O “amontoado” formado por um grupo de objetos nada parecidos e organizados sem qualquer lógica mostra um raciocínio difuso, em que o significado do signo ainda não está relacionado a um traço constante dos objetos. Nesta fase o significado das palavras para a criança não mostra mais do que uma conglomeração sincrética e vaga dos objetos individuais que as formam. Dada a sua origem sincrética, essa imagem é altamente inconstante.

A primeira fase da formação dos conceitos é composta de três estádios. No primeiro estádio a composição do grupo é determinada pela disposição espacial dos objetos analisados, isto é, por uma organização sincrética do campo visual da criança, que é criado ao acaso. No segundo estádio a imagem ou grupo sincrético desenvolvem-se como resultados da continuação, no espaço ou no tempo, dos elementos isolados, ou pelo fato de a percepção da criança levar a uma relação mais completa. Durante o terceiro estádio a imagem sincrética transforma-se em um arranjo mais complexo, composto de elementos extraídos de diferentes grupos ou “amontoados” já antes formados pela criança nos estádios anteriores. A gênese do conceito descrita por Vigotski engloba muitas variações de um tipo de pensamento chamado de “pensamento por complexos”. O pensamento por complexos já é um pensamento mais objetivo, embora não mostre as relações objetivas da mesma forma que o pensamento conceitual.

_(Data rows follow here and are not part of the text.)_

-- ==== Sys2Proof/Machine/Time.lean ====
section
/-! DEFINITION. The time unit (14): TB3 kept to TB1, network time, timed outputs and captures. -/

namespace Sys2Proof.Machine

def Dev.modTime (d : Dev) (f : TimeCtl → TimeCtl) : Dev := { d with time := f d.time }

def Dev.tout (d : Dev) (i : Nat) : Tout := d.time.outs.getD i default

def Dev.modTout (d : Dev) (i : Nat) (f : Tout → Tout) : Dev :=
  d.modTime (fun c => { c with outs := modAt c.outs i f })

/-- The count of base k. -/
def Dev.base (d : Dev) (k : Nat) : Nat :=
  if k = 0 then d.tb0 else if k = 1 then d.time.tb1 else if k = 2 then d.time.tb2 else d.tb3

/-- TIME_STATUS.TB1_STATE: 0 FREE, 1 LOCKING, 2 LOCKED, 3 HOLDOVER. -/
def Dev.tb1State (d : Dev) : Nat := d.fld TIME_STATUS 30 2

/-- TB1_STATE changes; a layer in which TB1 is out of LOCKED is flagged (R404). -/
def Dev.setTb1State (d : Dev) (x : Nat) : Dev :=
  let d := d.setFld TIME_STATUS 30 2 x
  if x = 2 then d
  else { d with woram := d.woram.map (fun w => { w with flags := w.flags ||| 1 }) }

/-! ## Timed outputs (R405 to R408) -/

/-- The next active edge is shown. -/
def Dev.showNext (d : Dev) (i : Nat) : Dev := d.wr64 (TIME_TOUT_NEXT_LO i) (TIME_TOUT_NEXT_HI i) (d.tout i).next

/-- Edges passed by count `now` are skipped and counted; a one-shot so passed ends LATE (R406, R407). -/
def Dev.skipEdges (d : Dev) (i now : Nat) : Dev :=
  let o := d.tout i
  if d.bit (TIME_TOUT_CFG i) 30 then
    let k := (now - o.next) / Nat.max 1 o.period + 1
    ((d.count (TIME_TOUT_SKIP_CNT i) k).modTout i (fun x => { x with next := x.next + k * x.period })).showNext i
  else (d.setBit (TIME_TOUT_CFG i) 31 false).setBit (TIME_TOUT_CFG i) 28 true

/-- Base k has stepped from `old`: what was passed is skipped. -/
def Dev.toutStep (d : Dev) (k old : Nat) : Dev :=
  (List.range 8).foldl (fun d i =>
    if d.bit (TIME_TOUT_CFG i) 31 && d.fld (TIME_TOUT_CFG i) 24 2 == k && decide (old ≤ (d.tout i).next) &&
        decide ((d.tout i).next < d.base k) then d.skipEdges i (d.base k) else d) d

/-- TIME_TOUT_STOPs whose pulses have all ended complete. -/
def Dev.endStops (d : Dev) : Dev :=
  let ovr (q : Req) : Bool := (bitList 8 q.a0.toNat).all (fun i =>
    match (d.tout i).pulse with | some t => decide (t ≤ d.tb0) | none => true)
  let done := d.time.stops.filter ovr
  let d := d.modTime (fun c => { c with stops := c.stops.filter (fun q => !ovr q) })
  done.foldl (fun d q => d.ok q 0 0 0 0) d

/-- TOUT_EDGE: output i reaches its next active edge and pulses; one on TB2 waits for TB2 to run. -/
def execToutEdge (i : Fin 8) (s : State) : Host.Outcome State Fault Refusal :=
  s.on (fun d =>
    if !d.bit (TIME_TOUT_CFG i) 31 || (d.fld (TIME_TOUT_CFG i) 24 2 == 2 && !d.time.tb2Run) then d
    else
      let o := d.tout i
      let k := d.fld (TIME_TOUT_CFG i) 24 2
      let d := d.advanceTo (d.tb3 + (o.next - d.base k))
      let d := d.send (.tout i k o.next o.width (d.bit (TIME_TOUT_CFG i) 29))
      let d := d.modTout i (fun x => { x with pulse := some (d.tb0 + x.width), next := x.next + x.period })
      (if d.bit (TIME_TOUT_CFG i) 30 then d.showNext i else d.setBit (TIME_TOUT_CFG i) 31 false).endStops)

def cmdTimeToutArm : Cmd where
  check d q :=
    let per := q.a0.bit 8
    firstFail (shape q [0x337, anyW, anyW, anyW, anyW] none 0 ++
      [d.modeIs q [.configure, .standby, .calibrate, .build, .hold, .service],
       limitIf (decide (q.a4.toNat < 10) || (per && (decide (q.a3.toNat < 100) || decide (q.a3.toNat ≤ q.a4.toNat)))) 0x0902,
       limitIf (q.a0.get 4 2 == 2 && !d.time.tb2Run) 0x0903])
  effect q _ d :=
    let i := q.a0.get 0 3
    let k := q.a0.get 4 2
    let start := q.a1.toNat + q.a2.toNat * 2 ^ 32
    let per := q.a0.bit 8
    let cfg := d.rd (TIME_TOUT_CFG i)
    let cfg := (((cfg.put 24 8 k).putBit 29 (q.a0.bit 9)).putBit 30 per).putBit 31 true
    let d := ((d.wr (TIME_TOUT_CFG i) cfg).wr (TIME_TOUT_PERIOD i) q.a3).wr (TIME_TOUT_WIDTH i) q.a4
    let d := (d.modTout i (fun x => { x with
      next := start, period := if per then q.a3.toNat * 16 else 0, width := q.a4.toNat * 16 })).showNext i
    let d := if start < d.base k then (d.skipEdges i (d.base k)).fault 35 7 else d
    d.ok q 0 0 0 0

/-- TIME_TOUT_ARM. -/
def execTimeToutArm (r : Req) (e : Env) (s : State) : Host.Outcome State Fault Refusal :=
  s.command 0x0902 cmdTimeToutArm r e

def cmdTimeToutStop : Cmd where
  check d q := firstFail (shape q [0xFF] none 0 ++ [d.modeIs q allModes])
  effect q _ d :=
    let d := (bitList 8 q.a0.toNat).foldl (fun d i => d.setBit (TIME_TOUT_CFG i) 31 false) d
    (d.modTime (fun c => { c with stops := c.stops ++ [q] })).endStops

/-- TIME_TOUT_STOP. -/
def execTimeToutStop (r : Req) (e : Env) (s : State) : Host.Outcome State Fault Refusal :=
  s.command 0x0903 cmdTimeToutStop r e

/-! ## Steps of TB3 and TB1 (R397 to R399, R403) -/

/-- TB3 steps: the ledger's epochs move with it, and everything stamped before is released ahead of the
TB3_STEP event (R399). DEDUCED (log entry 56), DEDUCED (log entry 59). -/
def Dev.stepTb3 (d : Dev) (by_ : Int) : Dev :=
  let old := d.tb3
  let add (t : Nat) : Nat := ((t : Int) + by_).toNat
  let move (c : LCopy) : LCopy := { c with
    starts := c.starts.map (fun p => (p.1, add p.2)), layerStart := c.layerStart.map add }
  let d := d.releaseAll
  let d := { d with
    tb3 := add d.tb3
    ldg := { d.ldg with copy := d.ldg.copy.map move, replay := d.ldg.replay.map move } }
  let d := if d.ldg.copy.isSome then d.ldgRegs else d
  (d.raise 35 5 (BitVec.ofInt 32 by_)).toutStep 3 old

/-- TB1 steps; TB2 does not follow (R392). -/
def Dev.stepTb1 (d : Dev) (by_ : Int) : Dev :=
  let old := d.time.tb1
  (d.modTime (fun c => { c with tb1 := unsigned 64 ((c.tb1 : Int) + by_) })).toutStep 1 old

/-- This device is in a step window (R397). -/
def Dev.stepWindow (d : Dev) : Bool :=
  d.lay.opened.isEmpty && d.replay.isNone && (d.mode.cur == .configure || d.mode.cur == .standby || d.mode.cur == .service)

/-- One REFCLK cycle (R393): TB0 adds 640, TB1 640 × (1 + FREQ), and TB3 slews. DEDUCED (log entry 56). -/
def Dev.refCycle (d : Dev) : Dev :=
  let gap := d.tb3Gap
  let acc1 := d.time.rem1 + 640 * d.rate1
  let run := acc1 / 2 ^ 41
  let acc := d.time.remSlew + run * d.slewPpm
  let s := clampInt (-((acc / 1000000 : Nat) : Int)) (acc / 1000000 : Nat) gap
  (d.pass 640 run s).modTime (fun c => { c with
    rem1 := acc1 % 2 ^ 41, remSlew := if gap = 0 then 0 else acc % 1000000 })

/-- TB3_COMPARE: a REFCLK cycle in which a master or single device compares TB3 with TB1. `peersOpen`: every
admitted member is in a step window. DEDUCED (log entry 56). -/
def execTb3Compare (peersOpen : Bool) (s : State) : Host.Outcome State Fault Refusal :=
  s.on (fun d =>
    if d.mode.boot < 2 then d
    else
      let d := d.refCycle.endStops
      let diff := (d.time.tb1 : Int) - d.tb3
      let lock := (d.rd TIME_LOCK_LIM).toNat * 16
      let d := d.setBit TIME_STATUS 29 (decide (diff.natAbs ≤ lock))
      if d.time.follows then d
      else if d.stepWindow && (d.members.isEmpty || peersOpen) then
        let d := d.modTime (fun c => { c with apart := false })
        let k := divRound diff 8000 * 8000
        if diff.natAbs ≤ (d.rd TIME_STEP_LIM).toNat * 16 ∨ k = 0 ∨ d.time.stepAt.isSome then d
        else if d.members.isEmpty then d.stepTb3 k
        else
          let at_ := ((d.tb3 + 100 * perUs) / perTick + 1) * perTick
          let d := d.modTime (fun c => { c with stepAt := some (at_, k) })
          d.members.foldl (fun d v => d.sendTo v 0x02 [(d.tb3 : Int), k, (at_ : Int)]) d
      else if lock < diff.natAbs ∧ !d.time.apart then
        (d.modTime (fun c => { c with apart := true })).fault 35 6
      else d)

/-- TB3_STEP_APPLY: the announced step is applied at its tick, whatever the window does meanwhile (R413). -/
def execTb3StepApply (s : State) : Host.Outcome State Fault Refusal :=
  s.on (fun d =>
    match d.time.stepAt with
    | none => d
    | some (t, k) => ((d.advanceTo t).modTime (fun c => { c with stepAt := none })).stepTb3 k)

/-! ## Network time (R400 to R404) -/

/-- The protocol stack runs (R400, R412). -/
def Dev.ptpRuns (d : Dev) : Bool := d.mode.fwSup && d.bit TIME_CFG 31 && decide (d.mode.boot ≠ 0) && !d.wdDone

/-- Entry to HOLDOVER sets HOLD_FLAG (R404). -/
def Dev.holdover (d : Dev) : Dev := (d.setTb1State 3).setBit TIME_ERR 8 true

/-- A grandmaster change, or one of PTP port (R401, R403). -/
def Dev.gmChange (d : Dev) (gm : Option Nat) : Dev :=
  if d.tb1State = 0 then d.modTime (fun c => { c with gm := gm })
  else
    let d := if d.tb1State = 3 then d else d.holdover
    (d.modTime (fun c => { c with gm := gm, settle := true, good := 0, bad := 0 })).fault 35 3

/-- PTP_LOST: the source of time is gone. -/
def Dev.ptpLost (d : Dev) : Dev :=
  let d := if d.tb1State = 1 ∨ d.tb1State = 2 then d.holdover else d
  (d.modTime (fun c => { c with good := 0, bad := 0 })).fault 35 2

/-- A frame comes in on Ethernet port e: its link is up. DEDUCED (log entry 58). -/
def Dev.ethUp (d : Dev) (e : Nat) (fast : Bool) : Dev :=
  d.wrN (TIME_ETH_STATUS e) (2 ^ 31 + (if fast then 2 else 1))

/-- TIME_TB1_EPOCH in seconds. -/
def Dev.epoch (d : Dev) : Nat := (d.rd TIME_TB1_EPOCH_LO).toNat + d.fld TIME_TB1_EPOCH_HI 0 16 * 2 ^ 32

/-- The device's own dataset is better than a grandmaster's: it acts as time transmitter (R400).
DEDUCED (log entry 58). -/
def Dev.ownBetter (d : Dev) (p : PtpSync) : Bool :=
  let own := [d.fld TIME_PTP_GM 24 8, d.fld TIME_PTP_GM 8 8, d.fld TIME_PTP_GM 0 8, d.fld TIME_PTP_GM 16 8]
  let his := [p.prio1.toNat, p.cls.toNat, p.accuracy.toNat, p.prio2.toNat]
  match (List.zip own his).find? (fun x => x.1 != x.2) with
  | some x => decide (x.1 < x.2)
  | none => false

/-- TB1 is steered by an offset (R403): a step, or a slew through FREQ, whose new value the spec leaves open
within ±500 ppm. DESIGN CHOICE (log entry 57). -/
def Dev.steer (d : Dev) (ofs : Int) : Dev :=
  if (d.rd TIME_STEP_LIM).toNat * 16 < ofs.natAbs then (d.stepTb1 (-ofs)).fault 35 4
  else
    let (f, d) := d.freeErr 1099511628
    d.wrN TIME_TB1_FREQ (unsigned 32 f)

/-- A Sync of the selected grandmaster steers TB1 and moves TB1_STATE. DEDUCED (log entry 56). -/
def Dev.syncIn (d : Dev) (p : PtpSync) : Dev :=
  let d := if d.tb1State = 0 ∨ d.tb1State = 3 then
      (d.setTb1State 1).modTime (fun c => { c with good := 0, bad := 0 }) else d
  let sec := p.sec.toNat
  let d := if d.epoch = 0 then d.wr64 TIME_TB1_EPOCH_LO TIME_TB1_EPOCH_HI (sec / 86400 * 86400) else d
  let due := (sec - d.epoch) * 16000000000 + p.sub
  if sec < d.epoch ∨ 2 ^ 64 ≤ due then d.ptpLost
  else
    let rx : Int := (d.time.tb1 : Int) - d.fld (TIME_ETH_ING_LAT p.port) 0 16
    let ofs := rx - due - p.delay - d.rdI (TIME_ETH_ASYM p.port)
    let near := decide (ofs.natAbs ≤ (d.rd TIME_LOCK_LIM).toNat * 16)
    let d := d.modTime (fun c => { c with good := if near then c.good + 1 else 0, bad := if near then 0 else c.bad + 1 })
    let d := if d.tb1State = 1 ∧ 16 ≤ d.time.good then d.setTb1State 2
      else if d.tb1State = 2 ∧ 16 ≤ d.time.bad then d.setTb1State 1 else d
    d.steer ofs

/-- PTP_SYNC: a Sync is stamped and steers TB1. -/
def execPtpSync (p : PtpSync) (s : State) : Host.Outcome State Fault Refusal :=
  s.on (fun d =>
    let d := d.ethUp p.port p.fast
    if !d.ptpRuns ∨ p.port.val ≠ d.fld TIME_STATUS 27 1 ∨ p.domain.toNat ≠ d.fld TIME_CFG 16 8 ∨ !p.followUp then d
    else if d.bit TIME_CFG 30 && d.ownBetter p then d.setBit TIME_STATUS 26 true
    else
      let d := d.setBit TIME_STATUS 26 false
      if d.time.gm.isSome ∧ d.time.gm ≠ some p.gm.toNat then d.gmChange (some p.gm.toNat)
      else
        let d := d.modTime (fun c => { c with gm := some p.gm.toNat })
        if d.time.settle then d else d.syncIn p)

/-- PTP_SYNC_LOSS: LOSS_CNT sync intervals have passed with no Sync. DEDUCED (log entry 58). -/
def execPtpSyncLoss (s : State) : Host.Outcome State Fault Refusal :=
  s.on (fun d =>
    if !d.ptpRuns then d
    else
      let d := if d.bit TIME_CFG 30 then d.setBit TIME_STATUS 26 true else d
      if d.tb1State = 1 ∨ d.tb1State = 2 then d.ptpLost else d)

/-- GM_SETTLE_EXPIRY: GM_SETTLE seconds have passed since GM_CHANGE. -/
def execGmSettleExpiry (s : State) : Host.Outcome State Fault Refusal :=
  s.on (fun d =>
    if d.time.settle ∧ d.tb1State = 3 then
      (d.setTb1State 1).modTime (fun c => { c with settle := false, good := 0, bad := 0 })
    else d)

/-- ETH_LINK_LOSS: the link of Ethernet port p goes down; PTP moves to the other port (R401). -/
def execEthLinkLoss (p : Fin 2) (s : State) : Host.Outcome State Fault Refusal :=
  s.on (fun d =>
    let d := d.setBit (TIME_ETH_STATUS p) 31 false
    let other := 1 - p.val
    if d.ptpRuns && d.bit TIME_CFG 24 && d.fld TIME_STATUS 27 1 == p.val && d.bit (TIME_ETH_STATUS other) 31 then
      (d.setFld TIME_STATUS 27 1 other).gmChange d.time.gm
    else d)

/-- ETH_FRAME_RECEIVED: ARP and neighbour discovery for the port's own addresses are answered; every other
frame is discarded (R401). -/
def execEthFrameReceived (p : Fin 2) (k : EthFrame) (s : State) : Host.Outcome State Fault Refusal :=
  s.on (fun d =>
    let d := d.ethUp p k.fast
    let a := d.time.addrs.drop (32 * p.val)
    let hits (x : Option (List Byte)) (own : List Byte) : Bool :=
      match x with | some t => t == own && !allZero own | none => false
    if !d.mode.fwSup then d
    else if hits k.arp (a.take 4) then d.send (.ethReply p false)
    else if hits k.nd ((a.drop 4).take 16) then d.send (.ethReply p true)
    else d)

/-- PTP_TX_INTERVAL: Sync as time transmitter, Delay_Req or Pdelay_Req as receiver. -/
def execPtpTxInterval (s : State) : Host.Outcome State Fault Refusal :=
  s.on (fun d =>
    let p := d.fld TIME_STATUS 27 1
    let stamp := d.epoch * 16000000000 + d.time.tb1 + d.fld (TIME_ETH_EGR_LAT p) 0 16
    if !d.ptpRuns then d
    else if d.bit TIME_STATUS 26 then
      if d.bit TIME_CFG 28 then d.send (.ptp p 0 stamp) else (d.send (.ptp p 0 0)).send (.ptp p 8 stamp)
    else if d.tb1State = 1 ∨ d.tb1State = 2 then d.send (.ptp p (if d.bit TIME_CFG 29 then 2 else 1) stamp)
    else d)

/-- DEDUCED (log entry 58). -/
def cmdPtpAddrSet : Cmd where
  check d q := firstFail (shape q [] (some 64) 0 ++ [d.modeIs q [.configure, .standby]])
  effect q e d :=
    let b := e.data.take 64
    let bad (k : Nat) : Bool := !allZero ((b.drop (32 * k + 20)).take 12)
    if bad 0 || bad 1 then d.fail q stMalformed 0x0004
    else (d.modTime (fun c => { c with addrs := b })).ok q 0 0 0 0

/-- PTP_ADDR_SET. -/
def execPtpAddrSet (r : Req) (e : Env) (s : State) : Host.Outcome State Fault Refusal :=
  s.command 0x0905 cmdPtpAddrSet r e

/-! ## Commands on the bases (R395, R411) -/

def cmdTimeBuildStart : Cmd where
  check d q :=
    let t := q.a0.toNat + q.a1.toNat * 2 ^ 32
    firstFail (shape q [anyW, anyW] none 0 ++ [d.modeIs q [.standby, .build, .hold],
      limitIf (t != 0 && decide (t < d.tb3)) 0x0901])
  effect q _ d :=
    let t := q.a0.toNat + q.a1.toNat * 2 ^ 32
    let at_ := if t = 0 then d.tb3 else t
    (d.modTime (fun c => ({ c with tb2 := 0, tb2Run := false, build := some at_ }).tb2Go d.tb3 0)).ok q 0 0 0 0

Um complexo é um agrupamento concreto de objetos ligados por uma conexão baseada em fatos, portanto todos os nexos existentes podem levar à formação de um complexo. A principal diferença entre um complexo e um conceito é que, enquanto o conceito ajunta elementos com atributos em comum, os complexos podem agrupar diversos elementos quantos for possível relacionar.

Na segunda fase dos complexos, Vigotski (1934/1998) observou cinco tipos de complexos. No primeiro tipo, o denominado de “complexo associativo”, uma peça da amostra é agrupada com outra de acordo com algum elemento similar - como a cor, a altura ou a forma -, assim como por uma semelhança, um contraste ou pela simples aproximação com outras peças. O pensamento por complexos do segundo tipo consiste em combinar os objetos ou as impressões concretas, pois que os objetos são congregados com base em um traço que, embora seja diferente, complementa-se com outros elementos presentes.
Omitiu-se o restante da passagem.